Sonuç olarak deksametazon kullanımının sonuçlarının oldukça etkileyici ve umut verici olduğunu söylemek gerekiyor. Çok fazla vaka sayısının olduğu pandemi döneminde mekanik ventilatöre bağlı olan hastalarda %36 ve oksijen alan hastalarda %18 mortalite riski azalmasını sağlayan bir ilacın binlerce hastanın hayatta kalmasını sağlaması muhtemeldir.
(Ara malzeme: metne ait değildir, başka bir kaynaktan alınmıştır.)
-- ==== Sys2Proof/Laws/OnMgmt.lean ====
section
/-! SUPPORT. What each operation of `Machine/Mgmt.lean` may change: one lemma for each. -/

set_option linter.all false
set_option Elab.async false

namespace Sys2Proof.Machine

variable {F : Foot} {s0 : State}

theorem mem_some {x : State} (h : Goes F s0 x) : ∀ t ∈ some x, Goes F s0 t := by
  intro t ht
  cases ht
  exact h

theorem mem_none : ∀ t ∈ (none : Option State), Goes F s0 t := by
  intro t ht
  cases ht

/-- What `State.listFailed` may change. -/
def fp_listFailed : Foot := ⟨[.rings, .windows, .power, .evq], some [0x20120180, 0x20120080, 0x20120100, 0x20120000,
  0x2012001B, 0x2012001A, 0x20120019, 0x2012001C]⟩
theorem Goes.listFailed {s : State} {k : Nat} {w : Nat} (hF : fp_listFailed.le F = true) (hgo : Goes F s0 s) :
     Goes F s0 (State.listFailed s k w) := by
  unfold State.listFailed
  try dsimp only
  repeat' first
    | with_reducible assumption
    | with_reducible refine Goes.closeWindow (Foot.le_trans (by decide +kernel) hF) ?_
    | with_reducible refine Goes.complete (Foot.le_trans (by decide +kernel) hF) ?_
    | with_reducible refine Goes.foldl ?_ ?_
    | split
    | intro _

/-- What `State.fetchFailed` may change. -/
def fp_fetchFailed : Foot := ⟨[.rings, .power, .evq], some [0x20020210, 0x20020280, 0x2002029C]⟩
theorem Goes.fetchFailed {s : State} {k : Nat} {i : Nat} {first : Nat} {code : Nat} (hF : fp_fetchFailed.le F = true) (hgo : Goes F s0 s) :
     Goes F s0 (State.fetchFailed s k i first code) := by
  unfold State.fetchFailed
  try dsimp only
  repeat' first
    | with_reducible assumption
    | with_reducible refine Goes.satUp (List.mem_singleton.2 (fieldName_RNG_STATUS_ERRORS _ _)) (known_RNG_STATUS_ERRORS _ _).agrees (Foot.le_trans (by decide +kernel) hF) ?_
    | with_reducible refine Goes.satUp (List.mem_singleton.2 (fieldName_RNG_STATUS_STATE _ _)) (known_RNG_STATUS_STATE _ _).agrees (Foot.le_trans (by decide +kernel) hF) ?_
    | with_reducible refine Goes.complete (Foot.le_trans (by decide +kernel) hF) ?_
    | with_reducible refine Goes.wr (List.mem_singleton.2 (fieldName_RNG_STATUS_ERRORS _ _)) (known_RNG_STATUS_ERRORS _ _).agrees (Foot.le_trans (by decide +kernel) hF) ?_
    | with_reducible refine Goes.wr (List.mem_singleton.2 (fieldName_RNG_STATUS_STATE _ _)) (known_RNG_STATUS_STATE _ _).agrees (Foot.le_trans (by decide +kernel) hF) ?_
    | with_reducible refine Goes.takeFront (Foot.le_trans (by decide +kernel) hF) ?_
    | with_reducible refine Goes.foldl ?_ ?_
    | split
    | intro _

/-- What `State.readFailed` may change. -/
def fp_readFailed : Foot := ⟨[.rings, .imgOp, .windows, .power, .evq], some [0x20006, 0x20007, 0x20020210, 0x20020280,
  0x2002029C, 0x20120180, 0x20120080, 0x20120100, 0x20120000, 0x2012001B, 0x2012001A, 0x20120019, 0x2012001C]⟩
theorem Goes.readFailed {s : State} {u : ReadFor} {code : Nat} (hF : fp_readFailed.le F = true) (hgo : Goes F s0 s) :
     Goes F s0 (State.readFailed s u code) := by
  unfold State.readFailed
  try dsimp only
  repeat' first
    | with_reducible assumption
    | with_reducible refine Goes.listFailed (Foot.le_trans (by decide +kernel) hF) ?_
    | with_reducible refine Goes.fetchFailed (Foot.le_trans (by decide +kernel) hF) ?_
    | with_reducible refine Goes.dmaFail (Foot.le_trans (by decide +kernel) hF) ?_
    | with_reducible refine Goes.foldl ?_ ?_
    | split
    | intro _

/-- What `State.takeGranules` may change. -/
def fp_takeGranules : Foot := ⟨[.rings, .windows, .power, .evq], some [0x20120180, 0x20120080, 0x20120100, 0x20120000,
  0x2012001B, 0x2012001A, 0x20120019, 0x2012001C]⟩
theorem Goes.takeGranules {s : State} {k : Nat} {w : Nat} {addrs : List Nat} (hF : fp_takeGranules.le F = true) (hgo : Goes F s0 s) :
     Goes F s0 (State.takeGranules s k w addrs) := by
  unfold State.takeGranules
  try dsimp only
  repeat' first
    | with_reducible assumption
    | with_reducible refine Goes.listFailed (Foot.le_trans (by decide +kernel) hF) ?_
    | with_reducible refine Goes.complete (Foot.le_trans (by decide +kernel) hF) ?_
    | with_reducible refine Goes.wr (List.mem_singleton.2 (fieldName_TRC_WIN_STATUS_GRANULES _ _)) (known_TRC_WIN_STATUS_GRANULES _ _).agrees (Foot.le_trans (by decide +kernel) hF) ?_
    | with_reducible refine Goes.wr (List.mem_singleton.2 (fieldName_TRC_WIN_STATUS_STATE _ _)) (known_TRC_WIN_STATUS_STATE _ _).agrees (Foot.le_trans (by decide +kernel) hF) ?_
    | with_reducible refine Goes.upWin (Foot.le_trans (by decide +kernel) hF) ?_
    | with_reducible refine Goes.foldl ?_ ?_
    | split
    | intro _

/-- What `State.takeList` may change. -/
def fp_takeList : Foot := ⟨[.rings, .tags, .mgmt, .windows, .power, .evq, .outbox], some [0x20120180, 0x20120080,
  0x20120100, 0x20120000, 0x2012001B, 0x2012001A, 0x20120019, 0x2012001C]⟩
theorem Goes.takeList {s : State} {k : Nat} {w : Nat} {bs : List Byte} (hF : fp_takeList.le F = true) (hgo : Goes F s0 s) :
     Goes F s0 (State.takeList s k w bs) := by
  unfold State.takeList
  try dsimp only
  repeat' first
    | with_reducible assumption
    | with_reducible refine Goes.askList (Foot.le_trans (by decide +kernel) hF) ?_
    | with_reducible refine Goes.takeGranules (Foot.le_trans (by decide +kernel) hF) ?_
    | with_reducible refine Goes.upWin (Foot.le_trans (by decide +kernel) hF) ?_
    | with_reducible refine Goes.foldl ?_ ?_
    | split
    | intro _

/-- What `State.takeImage` may change. -/
def fp_takeImage : Foot := ⟨[.tags, .imgOp, .mgmt, .power, .outbox], some [0x20006, 0x20007]⟩
theorem Goes.takeImage {s : State} {bs : List Byte} (hF : fp_takeImage.le F = true) (hgo : Goes F s0 s) :
     Goes F s0 (State.takeImage s bs) := by
  unfold State.takeImage
  try dsimp only
  repeat' first
    | with_reducible assumption
    | with_reducible refine Goes.setImgOp (Foot.le_trans (by decide +kernel) hF) ?_
    | with_reducible refine Goes.imgNext (Foot.le_trans (by decide +kernel) hF) ?_
    | with_reducible refine Goes.foldl ?_ ?_
    | split
    | intro _

/-- What `State.takeKey` may change. -/
def fp_takeKey : Foot := ⟨[.fuses, .imgOp], some [0x20200, 0x20006, 0x20007]⟩
theorem Goes.takeKey {s : State} {digest : Nat} (hF : fp_takeKey.le F = true) (hgo : Goes F s0 s) :
     Goes F s0 (State.takeKey s digest) := by
  unfold State.takeKey
  try dsimp only
  repeat' first
    | with_reducible assumption
    | (refine Goes.setFuses (Foot.le_trans (by decide +kernel) hF) (fun _ w => Tab.wf_set (t := s.fuses.keys) w.fuses _ _) ⟨Nat.le_refl s.fuses.steps, fun _ h => h⟩ ?_)
    | with_reducible refine Goes.setFuses (Foot.le_trans (by decide +kernel) hF) ?_ ?_
    | with_reducible refine Goes.wr (List.mem_singleton.2 (fieldName_IMG_KEYS_SLOT _)) (known_IMG_KEYS_SLOT _).agrees (Foot.le_trans (by decide +kernel) hF) ?_
    | with_reducible refine Goes.wr (List.mem_singleton.2 (fieldName_IMG_STATUS_CMD_BUSY)) (known_IMG_STATUS_CMD_BUSY).agrees (Foot.le_trans (by decide +kernel) hF) ?_
    | with_reducible refine Goes.wr (List.mem_singleton.2 (fieldName_IMG_STATUS_CMD_RESULT)) (known_IMG_STATUS_CMD_RESULT).agrees (Foot.le_trans (by decide +kernel) hF) ?_
    | with_reducible refine Goes.off (List.mem_singleton.2 (fieldName_IMG_KEYS_SLOT _)) (known_IMG_KEYS_SLOT _).agrees (Foot.le_trans (by decide +kernel) hF) ?_
    | with_reducible refine Goes.off (List.mem_singleton.2 (fieldName_IMG_STATUS_CMD_BUSY)) (known_IMG_STATUS_CMD_BUSY).agrees (Foot.le_trans (by decide +kernel) hF) ?_
    | with_reducible refine Goes.off (List.mem_singleton.2 (fieldName_IMG_STATUS_CMD_RESULT)) (known_IMG_STATUS_CMD_RESULT).agrees (Foot.le_trans (by decide +kernel) hF) ?_
    | with_reducible refine Goes.setImgOp (Foot.le_trans (by decide +kernel) hF) ?_
    | with_reducible refine Goes.foldl ?_ ?_
    | exact fun _ w => Tab.wf_empty
    | exact fun _ w => Tab.wf_set w.fuses _ _
    | exact fun _ w => Tab.wf_erase w.fuses _
    | exact fun _ w => Tab.wf_keep w.fuses _
    | exact fun _ w => Tab.wf_map w.fuses _
    | split
    | intro _

/-- What `State.delivered` may change. -/
def fp_delivered : Foot := ⟨[.rings, .tags, .fuses, .imgOp, .mgmt, .windows, .power, .evq, .outbox], some [0x20200,
  0x20006, 0x20007, 0x20120180, 0x20120080, 0x20120100, 0x20120000, 0x2012001B, 0x2012001A, 0x20120019, 0x2012001C]⟩
theorem Goes.delivered {s : State} {u : ReadFor} {d : ReadData} (hF : fp_delivered.le F = true) (hgo : Goes F s0 s) :
     ∀ t ∈ (State.delivered s u d), Goes F s0 t := by
  unfold State.delivered
  try dsimp only
  repeat' first
    | with_reducible assumption
    | with_reducible exact mem_none
    | with_reducible refine mem_some ?_
    | with_reducible refine Goes.takeKey (Foot.le_trans (by decide +kernel) hF) ?_
    | with_reducible refine Goes.takeList (Foot.le_trans (by decide +kernel) hF) ?_
    | with_reducible refine Goes.upR (Foot.le_trans (by decide +kernel) hF) ?_
    | with_reducible refine Goes.takeImage (Foot.le_trans (by decide +kernel) hF) ?_
    | with_reducible refine Goes.foldl ?_ ?_
    | split
    | intro _

/-- What `State.afterRead` may change. -/
def fp_afterRead : Foot := ⟨[.rings, .tags, .mgmt, .power, .evq, .outbox], some [0x20020210]⟩
theorem Goes.afterRead {s : State} {u : ReadFor} (hF : fp_afterRead.le F = true) (hgo : Goes F s0 s) :
     Goes F s0 (State.afterRead s u) := by
  unfold State.afterRead
  try dsimp only
  repeat' first
    | with_reducible assumption
    | with_reducible refine Goes.kickReads (Foot.le_trans (by decide +kernel) hF) ?_
    | with_reducible refine Goes.drain (Foot.le_trans (by decide +kernel) hF) ?_
    | with_reducible refine Goes.foldl ?_ ?_
    | split
    | intro _

/-- What `State.lateCompletion` may change. -/
def fp_lateCompletion : Foot := ⟨[.mgmt, .outbox], some [0x310, 0x296]⟩
theorem Goes.lateCompletion {s : State} {header : Nat} (hF : fp_lateCompletion.le F = true) (hgo : Goes F s0 s) :
     Goes F s0 (State.lateCompletion s header) := by
  unfold State.lateCompletion
  try dsimp only
  repeat' first
    | with_reducible assumption
    | with_reducible refine Goes.uncError (Foot.le_trans (by decide +kernel) hF) ?_
    | with_reducible refine Goes.on (List.mem_singleton.2 (fieldName_GLB_MGMT_CNT_LATE_CPL_CNT)) (known_GLB_MGMT_CNT_LATE_CPL_CNT).agrees (Foot.le_trans (by decide +kernel) hF) ?_
    | with_reducible refine Goes.on (List.mem_singleton.2 (fieldName_GLB_MGMT_STATUS_LATE_CPL)) (known_GLB_MGMT_STATUS_LATE_CPL).agrees (Foot.le_trans (by decide +kernel) hF) ?_
    | with_reducible refine Goes.wrapUp (List.mem_singleton.2 (fieldName_GLB_MGMT_CNT_LATE_CPL_CNT)) (known_GLB_MGMT_CNT_LATE_CPL_CNT).agrees (Foot.le_trans (by decide +kernel) hF) ?_
    | with_reducible refine Goes.wrapUp (List.mem_singleton.2 (fieldName_GLB_MGMT_STATUS_LATE_CPL)) (known_GLB_MGMT_STATUS_LATE_CPL).agrees (Foot.le_trans (by decide +kernel) hF) ?_
    | with_reducible refine Goes.foldl ?_ ?_
    | split
    | intro _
Burada vurgulamak istediğim bir başka konu ise geçmişten ders çıkarmanın ne kadar önemli olduğu... Kortikosteroidler 2002-2003 yıllarında patlak veren SARS enfeksiyonunda da kontrolsüz inflamatuar yanıta karşı doku yıkımını azaltmak için sıklıkla kullanılmıştı. Covid-19 patofizyolojisinde de benzer şekilde özellikle şiddetli vakalarda yaygın inflamatuar yanıta bağlı doku hasarının olduğu düşünülmekteydi. Hatta birçok içlerinde Avustralya, Yeni Zelanda, Kanada ve Belçika’nın yer aldığı bir çok ülkede kortikosteroid kullanımı önerildi. Dünya Sağlık Örgütü Mart ayındaki öneriler listesinde ise kortikosteroid kullanımı önerilmiyordu. Acaba hidroksiklorokine tanınan ayrıcalıklar kortikosteroidlere neden tanınmadı?